The regulations under Section 332 suggest that a liquidation has occurred when the corporation ceases to be a going concern and its activities are merely for the purpose of winding up its affairs, paying its debts, and distributing any remaining balance to its shareholders.
If a corporation was not in existence throughout an annual accounting period (either calendar year or fiscal year), the corporation not only is required submit the deregistration documents at the Secretary of State's company registration office, but also is required file a final tax return for that fractional part of a year during which it was in existence.

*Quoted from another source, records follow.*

-- ==== Sys2Proof/Machine/Load.lean ====
section
/-! DEFINITION. Loads, tag Read (41_load_store_transfer.md R240-R242): the meaning of each opcode, its cycles those of
its mode and tag (40_addressing_modes.md). -/

namespace Sys2Proof.Machine

open Host (Outcome)

/-- LDY immediate, $A0 (41_load_store_transfer.md R242). -/
def execLdyImm (imm : Byte) (s : State) : Outcome State Fault Refusal := .next (immediate 0xA0#8 imm Alu.ldy s)

/-- LDA (indirect,X), $A1 (41_load_store_transfer.md R240). -/
def execLdaIzx (zp : Byte) (s : State) : Outcome State Fault Refusal := .next (izxRead 0xA1#8 zp Alu.lda s)

/-- LDX immediate, $A2 (41_load_store_transfer.md R241). -/
def execLdxImm (imm : Byte) (s : State) : Outcome State Fault Refusal := .next (immediate 0xA2#8 imm Alu.ldx s)

/-- LDY zero page, $A4 (41_load_store_transfer.md R242). -/
def execLdyZp (zp : Byte) (s : State) : Outcome State Fault Refusal := .next (zpRead 0xA4#8 zp Alu.ldy s)

/-- LDA zero page, $A5 (41_load_store_transfer.md R240). -/
def execLdaZp (zp : Byte) (s : State) : Outcome State Fault Refusal := .next (zpRead 0xA5#8 zp Alu.lda s)

/-- LDX zero page, $A6 (41_load_store_transfer.md R241). -/
def execLdxZp (zp : Byte) (s : State) : Outcome State Fault Refusal := .next (zpRead 0xA6#8 zp Alu.ldx s)

/-- LDA immediate, $A9 (41_load_store_transfer.md R240). -/
def execLdaImm (imm : Byte) (s : State) : Outcome State Fault Refusal := .next (immediate 0xA9#8 imm Alu.lda s)

/-- LDY absolute, $AC (41_load_store_transfer.md R242). -/
def execLdyAbs (addr : Word) (s : State) : Outcome State Fault Refusal := .next (absRead 0xAC#8 addr Alu.ldy s)

/-- LDA absolute, $AD (41_load_store_transfer.md R240). -/
def execLdaAbs (addr : Word) (s : State) : Outcome State Fault Refusal := .next (absRead 0xAD#8 addr Alu.lda s)

/-- LDX absolute, $AE (41_load_store_transfer.md R241). -/
def execLdxAbs (addr : Word) (s : State) : Outcome State Fault Refusal := .next (absRead 0xAE#8 addr Alu.ldx s)

/-- LDA (indirect),Y, $B1 (41_load_store_transfer.md R240). -/
def execLdaIzy (zp : Byte) (s : State) : Outcome State Fault Refusal := .next (izyRead 0xB1#8 zp Alu.lda s)

/-- LDY zero page,X, $B4 (41_load_store_transfer.md R242). -/
def execLdyZpx (zp : Byte) (s : State) : Outcome State Fault Refusal := .next (zpIndexedRead .x 0xB4#8 zp Alu.ldy s)

/-- LDA zero page,X, $B5 (41_load_store_transfer.md R240). -/
def execLdaZpx (zp : Byte) (s : State) : Outcome State Fault Refusal := .next (zpIndexedRead .x 0xB5#8 zp Alu.lda s)

/-- LDX zero page,Y, $B6 (41_load_store_transfer.md R241). -/
def execLdxZpy (zp : Byte) (s : State) : Outcome State Fault Refusal := .next (zpIndexedRead .y 0xB6#8 zp Alu.ldx s)

/-- LDA absolute,Y, $B9 (41_load_store_transfer.md R240). -/
def execLdaAby (addr : Word) (s : State) : Outcome State Fault Refusal :=
  .next (absIndexedRead .y 0xB9#8 addr Alu.lda s)

/-- LDY absolute,X, $BC (41_load_store_transfer.md R242). -/
def execLdyAbx (addr : Word) (s : State) : Outcome State Fault Refusal :=
  .next (absIndexedRead .x 0xBC#8 addr Alu.ldy s)

/-- LDA absolute,X, $BD (41_load_store_transfer.md R240). -/
def execLdaAbx (addr : Word) (s : State) : Outcome State Fault Refusal :=
  .next (absIndexedRead .x 0xBD#8 addr Alu.lda s)

/-- LDX absolute,Y, $BE (41_load_store_transfer.md R241). -/
def execLdxAby (addr : Word) (s : State) : Outcome State Fault Refusal :=
  .next (absIndexedRead .y 0xBE#8 addr Alu.ldx s)

end Sys2Proof.Machine
end

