-- ==== Sys2Proof/Laws/PerCycle.lean ====
section
/-! SUPPORT. The step relation per CPU cycle, said once: everything a step can do is a sequence of CPU cycles that stops at
a cycle boundary when a reset falls there, so the states between its cycles are one cycle apart. -/

namespace Sys2Proof.Machine

/-! ### The host's coming resets are read at a cycle boundary only -/

/-- The machine with other coming resets. -/
def setResets (r : List Nat) (s : State) : State := { s with resetAt := r }

@[simp] theorem setResets_resetAt (r : List Nat) (s : State) : (setResets r s).resetAt = r := rfl
@[simp] theorem setResets_cpu (r : List Nat) (s : State) : (setResets r s).cpu = s.cpu := rfl
@[simp] theorem setResets_dma (r : List Nat) (s : State) : (setResets r s).dma = s.dma := rfl
@[simp] theorem setResets_arb (r : List Nat) (s : State) : (setResets r s).arb = s.arb := rfl
@[simp] theorem setResets_cycle (r : List Nat) (s : State) : (setResets r s).cycle = s.cycle := rfl
@[simp] theorem setResets_setResets (r q : List Nat) (s : State) : setResets r (setResets q s) = setResets r s := rfl
@[simp] theorem setResets_self (s : State) : setResets s.resetAt s = s := rfl

theorem setResets_ppuDot (r : List Nat) (s : State) : ppuDot (setResets r s) = setResets r (ppuDot s) := by
  unfold ppuDot; rfl

theorem setResets_sampleInterrupts (r : List Nat) (s : State) :
    sampleInterrupts (setResets r s) = setResets r (sampleInterrupts s) := by
  unfold sampleInterrupts; rfl

theorem setResets_beforeAccess (r : List Nat) (s : State) : beforeAccess (setResets r s) = setResets r (beforeAccess s) := by
  have : tickDevices (setResets r s) = setResets r (tickDevices s) := rfl
  rw [beforeAccess, this, setResets_ppuDot, setResets_ppuDot, setResets_sampleInterrupts, ← beforeAccess]

theorem setResets_readValue (r : List Nat) (a : Word) (s : State) : readValue a (setResets r s) = readValue a s := by
  unfold readValue; split <;> rfl

theorem setResets_readEffect (r : List Nat) (a : Word) (s : State) :
    readEffect a (setResets r s) = setResets r (readEffect a s) := by
  unfold readEffect; split <;> rfl

theorem setResets_writeEffect (r : List Nat) (a : Word) (d : Byte) (s : State) :
    writeEffect a d (setResets r s) = setResets r (writeEffect a d s) := by
  unfold writeEffect; split <;> rfl

theorem setResets_perform (r : List Nat) (act : Act) (s : State) :
    perform act (setResets r s) = setResets r (perform act s) := by
  cases act with
  | read a => rw [perform, setResets_readEffect, setResets_readValue]; rfl
  | write a d => rw [perform, setResets_writeEffect]; rfl
  | idle => rfl

theorem setResets_afterAccess (r : List Nat) (s : State) : afterAccess (setResets r s) = setResets r (afterAccess s) := by
  have h : dotsAfter (setResets r s) = setResets r (dotsAfter s) := by
    unfold dotsAfter
    have : longCycle (setResets r s) = longCycle s := rfl
    rw [this]
    split_ifs <;> simp only [setResets_ppuDot]
  rw [afterAccess, h]
  rfl

theorem setResets_busCycle (r : List Nat) (act : Act) (s : State) :
    busCycle (fun _ => act) (setResets r s) = setResets r (busCycle (fun _ => act) s) := by
  rw [busCycle, setResets_beforeAccess, setResets_perform, setResets_afterAccess]
  rfl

The Taxation of Liquidations
Generally, for U.S. Federal income tax purposes, property exchanges are taxable events. In a section 331 liquidation, the amounts received by a shareholder in complete liquidation of a corporation are generally treated as full payment in exchange for the liquidating corporation’s stock. The shareholder will compare the value of the assets received in the liquidation to their stock basis in order to compute gain or loss.
Unless a nonrecognition provision of Section 332 of the Code applies. Under Section 332, which provides that no gain or loss is recognized by a corporate shareholder on the receipt of property distributed by its 80%- owned corporate subsidiary in complete liquidation.
Similarly, the liquidating corporation recognizes no gain or loss on its distribution to the 80% corporate shareholder of any property in a complete liquidation to which Section 332 applies.
Example, P owns all of the stock of S and has a basis of $100 in its S stock. If P receives property worth $125 in a taxable liquidating distribution from S, P will have gain of $25.
If S is liquidated in a transaction that qualifies under Section 332, P will have no gain in the transaction and it will take a carryover basis in the S assets it received.
The Nontaxable Corporate Liquidation
The Regulations promulgated thereunder Section 332, the liquidation of a corporate subsidiary into its parent must include the following essential components to qualify as a liquidation:
(1) There must be the adoption of a plan of liquidation (the “Adoption of Plan Requirement”);
(2) The corporate subsidiary must be solvent with respect to its common stock (the “Solvency Requirement”);
(3) The parent corporation must own at least 80% of the corporate subsidiary’s stock within the meaning of Section 1504(a)(2) at the time the plan of liquidation is adopted and at all times thereafter until the liquidation is effective (the “80% Ownership Requirement”);
(4) There must be a complete cancellation or redemption of all of the corporate subsidiary’s stock pursuant to the plan of liquidation (the “Elimination of Subsidiary Stock Requirement”);
(5) The property distributions must be completed within the taxable year or in the case of a series of distributions, within three years from the close of the taxable year during which the first distribution is made (the “Timing Requirement”); and
(6) There cannot be a reincorporation of the liquidated subsidiary’s assets pursuant to the same plan or arrangement (the “Liquidation-Reincorporation Limitation”).
Deemed Liquidations
Under Regs. §§ 301.7701-2 and 301.7701-3 the conversion of corporation to a limited liability company (“LLC”) can cause a liquidation for U.S. Federal income tax purposes.
Under Reg. §301.7701-3(g)(1)(ii) if an eligible entity classified as a corporation validly elects to be classified as a partnership, the corporation is treated as distributing all of its assets and liabilities to its shareholders in liquidation of the corporation, and immediately thereafter, the shareholders are treated as transferring all of the distributed assets and liabilities to a newly formed partnership.
Because of the tax fiction, the liquidation is merely a “deemed liquidation” for U.S. federal income tax purposes.